• _Exercise aim_: Everything from the line with "let all := FaultName.detectors" through the final line below should be copied out exactly, and nothing else should appear.

• _Source data_:
::::
-- ==== Sys2Proof/Machine/Trace.lean ====
section
/-! DEFINITION. Trace, event counters and the injection opcodes (chapter 20). -/
namespace Sys2Proof.Machine

/-! ### The stream and overflow -/

/-- TRACE_STREAM_SEND (R505): `sent` datagrams of Q52 have left on E3 since the last time; a datagram goes 1 ms after its first record. -/
def execTraceStreamSend (sent now : Nat) (s : State) : Out :=
  .next (s.modHub (fun h =>
    let h := h.at_ now
    let h := { h with trace.streamUsed := h.trace.streamUsed - sent }
    if h.trace.streamStart + 1000000 ≤ h.time.now then h.streamFlush else h))

/-- Detail of TRACE_OVERFLOW (Table 20.7). -/
def Hub.overflowDetail (h : Hub) : Detail := [(1, h.trace.lossSource), (1, h.trace.lossLanes), (2, 0), (4, h.trace.sentenceDrops)]

/-- TRACE_OVERFLOW (R506): the first drop in a sentence raises it, or counts one more sentence while it is active. -/
def execTraceOverflow (s : State) : Out :=
  .next (s.modHub (fun h =>
    let h := if h.trace.reportDue then ({ h with trace.reportDue := false }).raise .traceOverflow [] 0 h.overflowDetail .reportOnly else h
    if h.trace.sentenceDrops ≠ 0 ∧ !h.trace.overflow then
      ({ h with trace.overflow := true }).raise .traceOverflow [] 0 h.overflowDetail h.trace.dropOrigin
    else h))

/-- The end of a sentence: without a drop in it the fault clears (R506). -/
def Hub.traceSentence (h : Hub) : Hub :=
  let h := if h.trace.sentenceDrops = 0 then h.clearFault .traceOverflow [] id else h
  { h with trace.sentenceDrops := 0, trace.overflow := false }

/-- Move a lane's buffered records to the ring (R501). -/
def Hub.drainLane (h : Hub) (l : LaneId) : Hub :=
  (h.trace.laneBuf[l]).foldl (fun (h : Hub) r => h.afterDrop.ringWrite r) { h with trace.laneBuf := h.trace.laneBuf.set l [] }

/-- Apply one SET_TRACE_FILTER: 0 filter and run, 1 stop, 2 clear, filter and run (Table 20.8). -/
def Trace.apply (t : Trace) (a : Nat × TraceFilter) : Trace :=
  match a.1 with
  | 1 => { t with running := false }
  | 2 => { t with
      ring := [], position := 0, readPos := 0, dropped := 0, lossPending := 0, lossLanes := 0, stopped := false, stream := [],
      filter := a.2, running := true }
  | _ => { t with filter := a.2, running := true }

/-- The trace filters and counter selections set for this tick start take effect. -/
def Hub.traceTick (h : Hub) : Hub :=
  let pick := fun (c : EventCounter) => match c.next with | some (e, q) => ({ event := e, qualifier := q } : EventCounter) | none => c
  let t := h.trace.next.foldl Trace.apply { h.trace with next := [] }
  let h := ({ h with trace := t, counters := vmap pick h.counters }).finish (fun (e : Exec) => e.op == Opcode.setTraceFilter) .ok
    (fun _ => beBytes 8 t.position)
  h.count 0xF001 (fun _ => 1)

/-! ### Block 23 (R514) -/

def Hub.block23 (h : Hub) : List (Nat × Nat × Nat) :=
  let c := fun (n : Nat) => vgetN h.counters n {}
  let t := h.trace
  let st := ofBits [t.running && h.time.running, t.stopped, t.filter.streamIp != 0, h.anyActive .traceOverflow]
  (List.range 48).map (fun n => (8 * n, 8, (c n).value)) ++
  (List.range 48).map (fun n => (0x200 + 4 * n, 4, (c n).event + 65536 * (c n).qualifier)) ++
  [(0x300, 4, st), (0x308, 8, t.position), (0x310, 4, t.dropped),
   (0x314, 4, h.inject.list.foldl (fun m j => setBit m j.id) 0),
   (0x318, 4, h.inject.lastDetector + 2 ^ 16 * h.inject.lastId + 2 ^ 24 * (h.inject.lastLeft % 256))]

/-! ### Opcodes (R517) -/

/-- The records from a position on, while they fit in `room` bytes, and the position after them. -/
def takeRecords : Nat → Nat → List (Nat × TraceRec) → Bytes × Nat
  | _, next, [] => ([], next)
  | room, next, (p, r) :: rest =>
    if room < r.size then ([], next)
    else
      let x := takeRecords (room - r.size) (p + r.size) rest
      (r.bytesBe ++ x.1, x.2)

def opReadTrace : OpSpec :=
  { op := .readTrace, level := baseLevel .readTrace, layout := exactly 10,
    check := fun s _ p => firstFail [modeIs Mode.parser s, param (decide (16 ≤ be16 p 8) && decide (be16 p 8 ≤ 1392))],
    act := fun r p => fun s => s.modHub (fun h =>
      let want := be64 p 0
      let t := h.trace
      let held := t.ring.filter (fun e => decide (want ≤ e.1))
      let first := match held with | e :: _ => e.1 | [] => t.position
      let got := takeRecords (be16 p 8) first held
      let flags := b2n (decide (want < t.oldest)) + 2 * b2n t.stopped
      let t' := { t with readPos := got.2 }
      let h := { h with trace := { t' with stopped := t.stopped && !t'.fits 48 } }
      h.reply r .readTrace .ok (beBytes 8 first ++ beBytes 8 got.2 ++ beBytes 8 t.oldest ++ beBytes 1 flags ++ zeros 3 ++ got.1)) }

/-- READ_TRACE. -/
def execReadTrace (r : Req) (p : Bytes) (s : State) : Out := .next (opReadTrace.run r p s)

def opSetTraceFilter : OpSpec :=
  { op := .setTraceFilter, level := baseLevel .setTraceFilter, layout := exactly 36,
    check := fun s _ p => firstFail [modeIs Mode.parser s,
      param (decide (u8 p 0 ≤ 2) && allZero (slice p 1 3) && (u8 p 0 == 1 || (traceFilter be16 be32 be64 (slice p 4 32)).isSome))],
    act := fun r p => fun s => s.modHub (fun h =>
      let f := (traceFilter be16 be32 be64 (slice p 4 32)).getD h.trace.filter
      ({ h with trace.next := h.trace.next ++ [(u8 p 0, f)] }).defer r .setTraceFilter p []) }

/-- SET_TRACE_FILTER. -/
def execSetTraceFilter (r : Req) (p : Bytes) (s : State) : Out := .next (opSetTraceFilter.run r p s)

def opReadCounters : OpSpec :=
  { op := .readCounters, level := baseLevel .readCounters, layout := exactly 4,
    check := fun s _ p => firstFail [modeIs Mode.parser s,
      param (decide (1 ≤ u8 p 1) && decide (u8 p 0 + u8 p 1 ≤ 48) && be16 p 2 == 0)],
    act := fun r p => fun s =>
      let c := fun (i : Nat) => vgetN s.snap.counters (u8 p 0 + i) {}
      let one := fun (i : Nat) => beBytes 2 (c i).qualifier ++ beBytes 2 (c i).event ++ beBytes 8 (c i).value
      s.modHub (Hub.reply r .readCounters .ok (beBytes 6 s.snap.time.tick ++ zeros 2 ++ (List.range (u8 p 1)).flatMap one)) }

/-- READ_COUNTERS. -/
def execReadCounters (r : Req) (p : Bytes) (s : State) : Out := .next (opReadCounters.run r p s)

def opSetCounterEvent : OpSpec :=
  { op := .setCounterEvent, level := baseLevel .setCounterEvent, layout := exactly 6,
    check := fun s _ p => firstFail [modeIs Mode.parser s, param (decide (u8 p 0 < 48) && u8 p 1 == 0 && counterEventOk (be16 p 2))],
    act := fun r p => fun s => s.modHub (fun h =>
      let set := fun (c : EventCounter) => { c with next := some (be16 p 2, be16 p 4) }
      ({ h with counters := vmodN h.counters (u8 p 0) set }).reply r .setCounterEvent .ok (beBytes 6 h.time.nextTick)) }

/-- SET_COUNTER_EVENT. -/
def execSetCounterEvent (r : Req) (p : Bytes) (s : State) : Out := .next (opSetCounterEvent.run r p s)

/-- A start tick that R510 accepts: 0, or 2 ticks after acceptance at the earliest. -/
def startOk (now start : Nat) : Bool := start == 0 || decide (now + 2 ≤ start)

/-- The lowest free injection id. -/
def Inject.freeId (j : Inject) : Nat := ((List.range 8).find? (fun i => !j.list.any (fun x => x.id == i))).getD 0

/-- R510: accept an injection; a repeat count of 0 cancels the pending ones of the detector. -/
def Hub.acceptInjection (r : Req) (d : FaultName) (p : Bytes) (h : Hub) : Hub :=
  let start := if be48 p 12 = 0 then h.time.tick + 2 else be48 p 12
  let n := be16 p 8
  let answer := fun (id n : Nat) => beBytes 1 id ++ zeros 1 ++ beBytes 6 start ++ beBytes 2 n
  if n = 0 then
    ({ h with
      inject.list := h.inject.list.filter (fun j => j.detector != d)
      inject.armed := h.inject.armed.filter (fun a => a.detector != d) } : Hub).draw.reply r .inject .ok
      (answer (Config.cancelId h.free).toNat 0)
  else
    let live := h.power.mode.isRunning
    let id := h.inject.freeId
    let j : Injection :=
      { id := id, detector := d, laneMask := u8 p 2, reportOnly := bit (u8 p 3) 0, resource := be32 p 4, left := n,
        interval := be16 p 10, start := start, live := live }
    let h := { h with inject.list := h.inject.list ++ [j] }
    let det : Detail := [(2, d.code), (1, u8 p 2), (1, u8 p 3), (2, n), (6, start)]
    let h := if live then h.event .injectionArmed [d.code] 0 det .real else h
    h.reply r .inject .ok (answer id n)

def opInject : OpSpec :=
  { op := .inject, level := fun s _ => if s.hub.power.mode.isRunning then 4 else 3, layout := exactly 20, twoPhase := fun _ _ => true,
    check := fun s _ p =>
      let m := s.hub.power.mode
      let d := FaultName.ofCode (be16 p 0)
      let det := match d with | some d => d.isDetector | none => false
      firstFail [(m == .service || m.isRunning, .wrongMode), (det, .notFound),
        (!m.isRunning || bit s.hub.cfg.live (liveBit (be16 p 0)), .wrongMode),
        (be16 p 8 == 0 || decide (s.hub.inject.list.length < 8), .busy),
        param (decide (u8 p 2 < 16) && decide (u8 p 3 < 2) && be16 p 18 == 0 && startOk s.hub.time.tick (be48 p 12))],
    act := fun r p => fun s =>
      match FaultName.ofCode (be16 p 0) with
      | some d => s.modHub (Hub.acceptInjection r d p)
      | none => s }

/-- INJECT. -/
def execInjectCmd (r : Req) (p : Bytes) (s : State) : Out := .next (opInject.run r p s)

/-- Detectors whose injection point lies inside a lane (R508): it acts on the lanes of the mask. -/
def FaultName.inLanes : FaultName → Bool
  | .liveDivergence | .latentDivergence | .latentLimit | .voteResultMismatch | .comparatorSelftest | .tickAlignment | .clauseBudget
  | .illegalAccess | .duplexMismatch | .inputDisagreement | .taskOverrun | .overrunLimit | .forceActive | .sdClockLoss
  | .sdDataStuck | .channelSpread | .calExtrapolation | .tripCoarse | .wireBreak | .channelDiscrepancy | .resetStuck
  | .startupTestPending | .dramCorrected | .dramUncorrectable | .postedWriteFailed | .sramCorrected | .sramUncorrectable => true
  | _ => false

def FaultName.detectors : List FaultName := FaultName.all.filter FaultName.isDetector

def opListDetectors : OpSpec :=
  { op := .listDetectors, level := baseLevel .listDetectors, layout := exactly 4,
    check := fun s _ p => firstFail [modeIs Mode.parser s, param (be16 p 2 == 0)],
    act := fun r p => fun s =>
      let all := FaultName.detectors
      let l := (all.drop (be16 p 0)).take 170
      let one := fun (d : FaultName) => beBytes 2 d.code ++ beBytes 1 d.severity.code ++ beBytes 1 (b2n d.inLanes) ++
        beBytes 1 (b2n (bit s.hub.cfg.live (liveBit d.code))) ++ zeros 3
      s.modHub (Hub.reply r .listDetectors .ok (beBytes 2 all.length ++ beBytes 2 l.length ++ l.flatMap one)) }

/-- LIST_DETECTORS. -/
def execListDetectors (r : Req) (p : Bytes) (s : State) : Out := .next (opListDetectors.run r p s)

end Sys2Proof.Machine
end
::::
• _Result of the task_:
      let all := FaultName.detectors
      let l := (all.drop (be16 p 0)).take 170
      let one := fun (d : FaultName) => beBytes 2 d.code ++ beBytes 1 d.severity.code ++ beBytes 1 (b2n d.inLanes) ++
        beBytes 1 (b2n (bit s.hub.cfg.live (liveBit d.code))) ++ zeros 3
      s.modHub (Hub.reply r .listDetectors .ok (beBytes 2 all.length ++ beBytes 2 l.length ++ l.flatMap one)) }

/-- LIST_DETECTORS. -/
def execListDetectors (r : Req) (p : Bytes) (s : State) : Out := .next (opListDetectors.run r p s)

end Sys2Proof.Machine
end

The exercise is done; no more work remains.